Once inside the restaurant is best. Glancing past commissioned “Shuga’s” artwork with the restaurant’s name and some European turn-of-the-century pop art style, a suspended flock of origami cranes gently dances with the passing breeze overhead, and the bar is well-stocked, lively, and marked by a cheap, rotating “crappy beer of the moment”. The entire collage-like decor demands humility and patrons have the distinct thought that they are in the company of unpretentiously artful genius—an oxymoronic concept and awe-striking presence. 

The kitchen at Shuga’s is the size of a cubical and, frankly, bears uncanny similarities to one, adding to the mysticism and magic of the whole experience.
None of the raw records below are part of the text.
-- ==== Sys2Proof/Machine/Parts.lean ====
section
/-! DEFINITION. The parts of the hub's state that are not registers: frames, the groundsheet, the switch core and its queues,
the ports with lanes, the memories and the twin. Every field's default is its value after reset. -/
namespace Sys2Proof.Machine

/-! ### Frames -/

/-- The header of a ring frame (R124), without HCRC, which its sender computes (R125). -/
structure Hdr where
  cls : Cls := .E
  mtype : Nat := 0
  dir : Dir := .west
  dst : Nat := 0
  ll : Bool := false
  src : Nat := 0
  wraps : Nat := 0
  stream : Nat := 0
  arg : Nat := 0
deriving DecidableEq, Repr

/-- A frame: header and payload; `bad` is a trailer kept bad in forwarding (R125). -/
structure Frame where
  hdr : Hdr := {}
  payload : List Byte := []
  bad : Bool := false
  /-- The instant a time message crossed the receive pins, in 1/160 ns of local time (R332). -/
  tin : Option Int := none
deriving DecidableEq, Repr

/-- How a frame at a core port's ingress is delivered: for a frame from a ring port the copies R181 decides, the forwarded copy's
egress port and the consumed copy with the hold it falls under (R151); for one that the ring logic originates its queue (R541); for
every other port its ingress descriptor (R179). -/
inductive Route where
  | ring (fwd : Option RingPort) (consume : Bool) (hold : Option Nat)
  | logic (q : Nat)
  | desc (d : Nat)
deriving DecidableEq, Repr

/-- A frame at a core port's ingress, waiting to be written to the cell memory. -/
structure InFrame where
  frame : Frame := {}
  route : Route := .desc 0
  /-- The frame is an output of the routing unit, whose refusal counts in RT_CNT_DROP; it is the frame of BR_TXF_CMD. -/
  routed : Bool := false
  soft : Bool := false
deriving DecidableEq, Repr

/-- What an access ended with: a response code of R6, its data, and for the host port the cycle of its data phase (R540);
`none` where that cycle depends on when an answer from another hub or the groundsheet arrives. -/
structure Answer where
  rsp : Nat := 0
  data : Word := 0
  cycle : Option Nat := none
deriving DecidableEq, Repr

/-! ### Groundsheet (chapter 3) -/

/-- A recorded or pending reset: source code, level and detail byte (R65, R98). -/
structure ResetReq where
  cause : Nat := 0
  level : Nat := 0
  detail : Nat := 0
deriving DecidableEq, Repr

/-- The groundsheet's reset controller, reader and fuses. -/
structure Gs where
  /-- The power-on reset, RESET_N, the thermal trip and the clock loss that hold a reset asserted (R71, R77). -/
  por : Bool := true
  resetN : Bool := false
  thermal : Bool := false
  clockLoss : Bool := false
  /-- The reset sequence in progress (R76). -/
  seq : Option ResetReq := some { cause := 1, level := 0, detail := 0 }
  /-- The instant at which the sequence in progress, or the reset held back, was recognised (R76). -/
  seqAt : Nat := 0
  /-- A reset held back behind an MRAM write pulse (R78), and an L3 of the update page held back: RESET_BLOCK, or that of a source. -/
  deferred : Option ResetReq := none
  deferBlock : Option (Option ResetReq) := none
  /-- A supply is below its warning threshold: no new MRAM write pulse starts (R79); VDDIO33 is one of them (R101). -/
  supplyLow : Bool := false
  io33Low : Bool := false
  /-- The strap pins' levels, and the sampled straps (R59, R99). -/
  strapPins : Straps := ⟨false, false⟩
  straps : Straps := ⟨false, false⟩
  /-- AON count (48 bits) and its latched high half is GS_AON_HI; the part of the next count passed, in 1/32768 of a local cycle. -/
  aon : Nat := 0
  aonAcc : Nat := 0
  /-- The disturbance recorder's next entry, and word 1 of the entry last read (R448). -/
  distNext : Nat := 0
  distLatch : Option (Nat × Word) := none
  /-- The fuse array, and the words the groundsheet holds since the last FUSE state (R72, R100, R101). -/
  fuse : Map Word := [(2, 1), (7, 0x479D), (23, 0xC9DB)]
  fuseHeld : Map Word := []
  /-- The fuse bit being programmed (R101), and whether a request is for a floor (R507). -/
  prog : Option Nat := none
  /-- An ERR_N pulse runs, and the resets that reactions requested, asserted when it ends (R477, R479). -/
  errPulse : Bool := false
  errReset : List ResetReq := []
  /-- The local counter starts from 0 when a ring island is next released (R316). -/
  lcZero : Bool := true
  /-- Clusters whose loader runs (R254). -/
  loading : List Nat := []
  /-- FUSE has run since the last L0: pages 0x000-0x002 are READY and peg states are applied (R91, R95). -/
  fused : Bool := false
  /-- The reader: the level it runs for, the copy in use (0 A, 1 B), the copies tried, the next record. -/
  copy : Nat := 0
  tried : Bool := false
  record : Nat := 0
  /-- The next release position of R88. -/
  pos : Option Nat := none
  /-- CREDENTIAL of the image in use (R67). -/
  cred : List Byte := []
  /-- The lantern watchdog counts, and its last restart in local cycles (R70). -/
  wdog : Bool := false
  wdogAt : Nat := 0
  /-- HOST_CFG and FT_CTRL have been written since their blocks' last reset: their pins have left the peg state (R95). -/
  cfgHost : Bool := false
  cfgErr : Bool := false
deriving DecidableEq, Repr

/-- An island's reset synchronizer (R88, R89): released, or a release requested and waiting for the PLL. -/
structure Isl where
  rel : Bool := false
  req : Bool := false
deriving DecidableEq, Repr

/-! ### Switch core and queues (chapters 6 and 7) -/

/-- An entry of a link array (R166). -/
structure Link where
  next : Nat := 0
  last : Bool := false
  len : Nat := 0
deriving DecidableEq, Repr

/-- VERDICT of a frame record (R167). -/
inductive Verdict where
  | pending | good | bad
deriving DecidableEq, Repr

/-- A frame record (R167), with what R191 needs beside it: the copies admitted and whether the partial delivery was raised. -/
structure FRec where
  refs : Nat := 0
  verdict : Verdict := .pending
  ingress : Nat := 0
  cls : Cls := .E
  written : Nat := 0
  copies : Nat := 0
  partialSeen : Bool := false
deriving DecidableEq, Repr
The dining area is split into thirds, with front and back patios for diners to enjoy fresh air with their meal, under the inviting shade of an umbrella surrounded by beautiful, aromatic flowers. 
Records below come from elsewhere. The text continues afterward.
/-! ### Flags, delimiters and intermission -/

/-- A bit of a flag, or of what follows it up to the end of the delimiter. -/
def State.pbFlagBit (s : State) (n c : Nat) (u : Int) (v was : Bool) : State :=
  let g := s.enOf n c
  let p := s.pb n c
  let next (t : State) (ph : PbPhase) (k : Nat) : State :=
    if t.pbOn g then t.setPb n c { t.pb n c with ph := ph, k := k } else t.pbOut n c u
  match p.ph with
  | .flag =>
    if p.flag = .passive then
      let k := if p.k = 0 ∨ v = was then p.k + 1 else 1
      let s1 := if p.ackErr && !v then (s.pbMore n c true 8).setPb n c { p with ackErr := false } else s
      next s1 (if k = 6 then .after else .flag) (if k = 6 then 0 else k)
    else
      let s1 := if v then ((s.fs g PB_ERR_LEC 5).enCnt g 0).pbMore n c p.tx 8 else s
      if p.k = 5 then (next s1 .after 0).pbDrive n c u true else next s1 .flag (p.k + 1)
  | .after =>
    if v then s.setPb n c { p with ph := .delim, k := 1 }
    else
      let s1 := if p.k = 0 ∧ !p.tx ∧ p.flag ≠ .overload then s.pbMore n c false 8 else s
      let s2 := if (p.k + 1) % 8 = 0 then s1.pbMore n c p.tx 8 else s1
      next s2 .after (p.k + 1)
  | .delim =>
    if p.k = 7 then s.setPb n c { p with ph := .inter, k := 0 }
    else if v then s.setPb n c { p with k := p.k + 1 }
    else s.pbError n c 2 false u
  | _ => s

/-- FLUSH takes effect at a PBUS boundary: every message ends with RESULT 3 (R302). -/
def State.pbFlushAll (s : State) (n c : Nat) : Nat → State
  | 0 => s.setChan n c { s.chan n c with flush := false }
  | k + 1 => (s.pbEnd n c 3 none).pbFlushAll n c k

def State.pbBoundary (s : State) (n c : Nat) : State :=
  if (s.chan n c).flush then s.pbFlushAll n c (s.chan n c).fifo.length else s

/-- A stop, a commit or a migration of the channel's engine waits for the boundary: the decision to start is taken after it (R299). -/
def State.pbWaits (s : State) (n c : Nat) : Bool :=
  let g := s.enOf n c
  s.commitPending g || s.stopping.contains g || (s.chan n c).mig.isSome

/-- A start of frame of another node, judged dominant: the engine receives, or with a message of its own to send joins in. -/
def State.pbSof (s : State) (n c : Nat) (x u : Int) (v may : Bool) : State :=
  let p := s.pb n c
  let own := p.start.isSome
  let src := ((s.chan n c).tx.map (·.1)).getD none
  let s1 := s.setPb n c (p.begin p.sof)
  if own then ((s1.pbOwn n c src p.sof).pbForce n c u true).pbTake n c x u v
  else if !may then s1.pbTake n c x u v
  else match s1.pbPick n c p.sof with
    | (t, some src) => (t.pbOwn n c src p.sof).pbTake n c x u v
    | (t, none) => t.pbTake n c x u v

/-- The bits between frames (R288, R296, R299). -/
def State.pbBetween (s : State) (n c : Nat) (x u : Int) (v : Bool) : State :=
  let g := s.enOf n c
  let p := s.pb n c
  match p.ph with
  | .integrate =>
    if !v then s.setPb n c { p with k := 0 }
    else if p.k < 10 then s.setPb n c { p with k := p.k + 1 }
    else
      let s1 := s.pbRecessive n c
      s1.setPb n c { s1.pb n c with k := 0, ph := if s1.pbOn g then .idle else .integrate }
  | .idle => if !v then s.pbSof n c x u v true else if p.start.isSome then s else s.pbTry n c u
  | .suspend =>
    if !v then s.pbSof n c x u v false
    else if p.k < 7 then s.setPb n c { p with k := p.k + 1 }
    else (s.setPb n c { p with ph := .idle, k := 0, tx := false }).pbTry n c u
  | .inter =>
    if p.k < 2 then
      if v then s.setPb n c { p with k := p.k + 1 }
      else if s.fb g PB_CFG_RESTRICTED then (s.fs g PB_ERR_STATE 1).pbOut n c u
      else s.pbFlag n c .overload u
    else if !v then s.pbSof n c x u v (!(p.tx && decide (s.pbState g = 3)))
    else
      let s1 := (s.setPb n c { p with bnd := s.pbWaits n c }).pbBoundary n c
      if p.tx ∧ s.pbState g = 3 then s1.setPb n c { s1.pb n c with ph := .suspend, k := 0 }
      else
        let s2 := s1.setPb n c { s1.pb n c with ph := .idle, k := 0, tx := false }
        if s.pbWaits n c then s2 else s2.pbTry n c u
  | _ => s

/-! ### Instants of a report (R255, R292, R295) -/

/-- A sample point at `x` with the bus at level `m`: the next bit follows, and the bit machine judges. A transmitter with secondary sample
points goes by its own bits. -/
def State.pbJudge (s : State) (n c : Nat) (x : Int) (m : Bool) : State :=
  let g := s.enOf n c
  let p := s.pb n c
  let v := if s.pbTdc g p then p.out else m
  let u := x + s.pbSeg2 g p.fast
  let s1 := s.setPb n c { s.pbGrid g p u p.fast with sync := false, last := m }
  match p.ph with
  | .frame => s1.pbFrameBit n c x u v
  | .crcDel => s1.pbTail n c x u v
  | .ack => s1.pbTail n c x u v
  | .ackDel => s1.pbTail n c x u v
  | .eof => s1.pbTail n c x u v
  | .flag => s1.pbFlagBit n c u v p.last
  | .after => s1.pbFlagBit n c u v p.last
  | .delim => s1.pbFlagBit n c u v p.last
  | .integrate => s1.pbBetween n c x u v
  | .idle => s1.pbBetween n c x u v
  | .inter => s1.pbBetween n c x u v
  | .suspend => s1.pbBetween n c x u v

/-- A secondary sample point at `y` (R291): another level than the bit's is an error. The data bit in progress ends where the next one
starts. -/
def State.pbSecond (s : State) (n c : Nat) (y : Int) (m : Bool) : State :=
  let g := s.enOf n c
  let p := s.pb n c
  match p.ssp with
  | [] => s
  | (_, b) :: rest =>
    let s1 := s.setPb n c { p with ssp := rest }
    if m = b then s1
    else
      let fin := if y < p.b0 then p.b0 else p.b0 + s.pbT g true
      s1.pbError n c (if b then 4 else 5) false (s.pbFlagAt n true y fin)

/-- A recessive-to-dominant edge at `e` (R291, R295): the res edge of the engine's own frame come back, a hard synchronisation, or a
resynchronisation by whole time quanta within the jump width. -/
def State.pbEdge (s0 : State) (n c : Nat) (e : Int) : State :=
  let g := s0.enOf n c
  let q := s0.pb n c
  let s := match q.res with
    | some u => if u ≤ e then (s0.fs g PB_CFG_TDCV (min ((e - u) / nsU).toNat 255)).setPb n c { q with res := none } else s0
    | none => s0
  let p := s.pb n c
  let h := pbHead p.rx.bits
  let open_ := match p.ph with
    | .integrate => true | .idle => true | .suspend => true | .inter => decide (p.k = 2) | _ => false
  let atRes := decide (p.ph = .frame) && !p.tx && h.fdf && decide (p.rx.bits.length = h.at0 + 1)
  let tq := s.pbTq g p.fast
  if p.sync || !p.last then s
  else if open_ then s.setPb n c { s.pbGrid g p e false with sync := true, sof := e }
  else if atRes then s.setPb n c { s.pbGrid g p e false with sync := true }
  else if p.tx && p.fast then s
  else if e < p.b0 then
    s.setPb n c { s.pbGrid g p (p.b0 - tq * min (s.pbSjw g p.fast) ((p.b0 - e + tq - 1) / tq)) p.fast with sync := true }
  else if !p.out then s
  else s.setPb n c { s.pbGrid g p (p.b0 + tq * min (s.pbSjw g p.fast) ((e - p.b0) / tq)) p.fast with sync := true }

/-- The earliest of some instants before `fin`. -/
def firstBefore (fin : Int) (l : List (Option Int)) : Option Int :=
  (l.filterMap id).foldl (fun a x => if fin ≤ x then a else match a with
    | none => some x
    | some y => some (min x y)) none

/-- The instants of one report in their order: the edge, an own start of frame, secondary and ordinary sample points; `k` bounds them. -/
def State.pbRun (n c : Nat) (r : Rep) (prev : Bool) : Nat → Option Int → State → State
  | 0, _, s => s
  | k + 1, edge, s =>
    let g := s.enOf n c
    let p := s.pb n c
    let lvl (x : Int) : Bool := (r.at prev x).1 != s.fb g PB_CFG_INV
    match firstBefore (r.base + frameU) [edge, p.start, p.ssp.head?.map (·.1), p.x] with
    | none => s
    | some t =>
      if edge = some t then State.pbRun n c r prev k none (s.pbEdge n c t)
      else if p.start = some t then
        State.pbRun n c r prev k edge (s.setPb n c { (s.pbGrid g (p.begin t) t false) with tx := p.tx, ide := p.ide, send := p.send })
      else if p.ssp.head?.map (·.1) = some t then State.pbRun n c r prev k edge (s.pbSecond n c t (lvl t))
      else State.pbRun n c r prev k edge (s.pbJudge n c t (lvl t))

/-- One report taken by a PBUS engine. Every card-link frame is a PBUS boundary while the engine is not error-active or -passive
(R299). A glitch gives no synchronisation (R295). -/
def State.pbReport (s : State) (n c : Nat) (r : Rep) : State :=
  let g := s.enOf n c
  let p := { s.pb n c with bnd := false }
  let s1 := s.setPb n c (if p.x.isNone then s.pbGrid g p r.base false else p)
  let s2 := if s1.pbOn g then s1 else s1.pbBoundary n c
  let prev := (s.chan n c).prev.getD (if r.edge then !r.level else r.level)
  let dominant := decide (r.level = s.fb g PB_CFG_INV)
  s2.pbRun n c r prev 8 (if r.edge && !r.glitch && dominant then some r.stamp else none)

/-- A gap at a PBUS engine (R298): recessive from the first bit whose output can still be decided. -/
def State.pbGap (s : State) (n c : Nat) : State :=
  let g := s.enOf n c
  let x := s.chan n c
  let p := x.pb
  let t := s.pbT g p.fast
  let e := s.earliest n
  let u := if e ≤ p.b0 ∨ t ≤ 0 then max e p.b0 else p.b0 + (e - p.b0 + t - 1) / t * t
  let s1 := if x.tx.isSome then (s.setChan n c { x with tx := none }).enCnt g 2
    else if p.inFrame && !p.tx then s.enCnt g 1 else s
  let s2 := if p.out && !p.tx then s1 else s1.pbForce n c u true
  let s3 := s2.setPb n c { out := true }
  if s.pbOn g then s3.fs g PB_ERR_STATE 1 else s3

/-! ### Commands (R296, R302) -/

/-- A write of PB_CMD. -/
def State.pbCmdWrite (s : State) (g : Nat) (v : Word) : State :=
  match s.servedBy (enCluster g) (enPos g) with
  | none => s
  | some c =>
    let n := enCluster g
    let inFifo (x : Chan) : Bool := match x.tx with
      | some (none, _) => true
      | _ => false
    let s1 := if PB_CMD_ABORT.get v = 1 ∧ !inFifo (s.chan n c) then s.pbEnd n c 1 none else s
    let s2 := if PB_CMD_FLUSH.get v = 1 then s1.setChan n c { s1.chan n c with flush := true } else s1
    if PB_CMD_RECOVER.get v = 1 ∧ s2.pbState g = 4 then (s2.fs g PB_ERR_STATE 5).setChan n c { s2.chan n c with rec11 := 0 } else s2

/-- A write of PB_CMD with the one bit of `f`. In another mode the offset is not PB_CMD, and the command has no effect. -/
def State.pbCmd (s : State) (who : Initiator) (engine : Engine) (f : Fld) : State :=
  s.write who (s.enReg engine) PB_CMD fun t =>
    if t.enMode (t.enReg engine) = 2 then t.pbCmdWrite (t.enReg engine) (f.set 1 0) else t

/-- PB_ABORT. -/
def execPbAbort (who : Initiator) (engine : Engine) (s : State) : Out := .next (s.pbCmd who engine PB_CMD_ABORT)
/-- PB_FLUSH. -/
def execPbFlush (who : Initiator) (engine : Engine) (s : State) : Out := .next (s.pbCmd who engine PB_CMD_FLUSH)
/-- PB_RECOVER. -/
def execPbRecover (who : Initiator) (engine : Engine) (s : State) : Out := .next (s.pbCmd who engine PB_CMD_RECOVER)

end Sys2Proof.Machine
end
The inside dining area is a cluttered mix of smallish tables, each with a cigar box as a centerpiece and close enough to other tables that the whole experience feels communal. Shuga’s also offers an exclusive, dine-in-a-tipi experience which, acknowledging the more than dicey implications of cultural appropriation, commodification, and fetishization of a brutally subjugated group of people, is memorable to say the least.

On those tables and in the air wafts the aroma of soups, sandwiches, cocktails, and little more. What Shuga’s makes in their cubicle-sized kitchen, where the bangs of pans, and multicultural shouting intrigues and excites, they make well — really well. Soups, salads, charcuterie boards, and sandwiches fill up the food menu and leave little for want. Out of the sandwiches, each with distinct and undeniable deliciousness, one stands above the rest and haunts my dreams with near-nightly, taunting appearances: the Cuban Mojo. 

The grilled classic is about an inch or two thick on hotly pressed french bread, but, despite its slimmed down look, packs a mighty punch. Thinly sliced pickle, mustard, swiss cheese, ham, and roasted pork shoulder, amalgamate into something truly beautiful. If I ever start a cult, desert society for a life of rigorous asceticism, or swear myself to a life of sexually frustrating celibacy, it’ll be in fundamentalist honor of this sandwich. 

If you think that’s over-the-top, try me. If you think I’m wrong, I’ll refund you the cost and eat whatever scraps are left over. Here it is in print.

For all the praise the Cuban Mojo deserves it is matched and married, with the loving cohesion seldom found in modern, or any, marriages, with the Spicy Brazilian Coconut Shrimp Soup, which may be the most gratifying spoonful-of-anything the material world has to offer. Shrimp, jalapeño, ginger, coconut milk, peanut, and more create the most mentally invasive dish I’ve ever had. For a $5 cup, faith in the world, goodness, and other wavering ideals being slowly choked out by society, can be restored.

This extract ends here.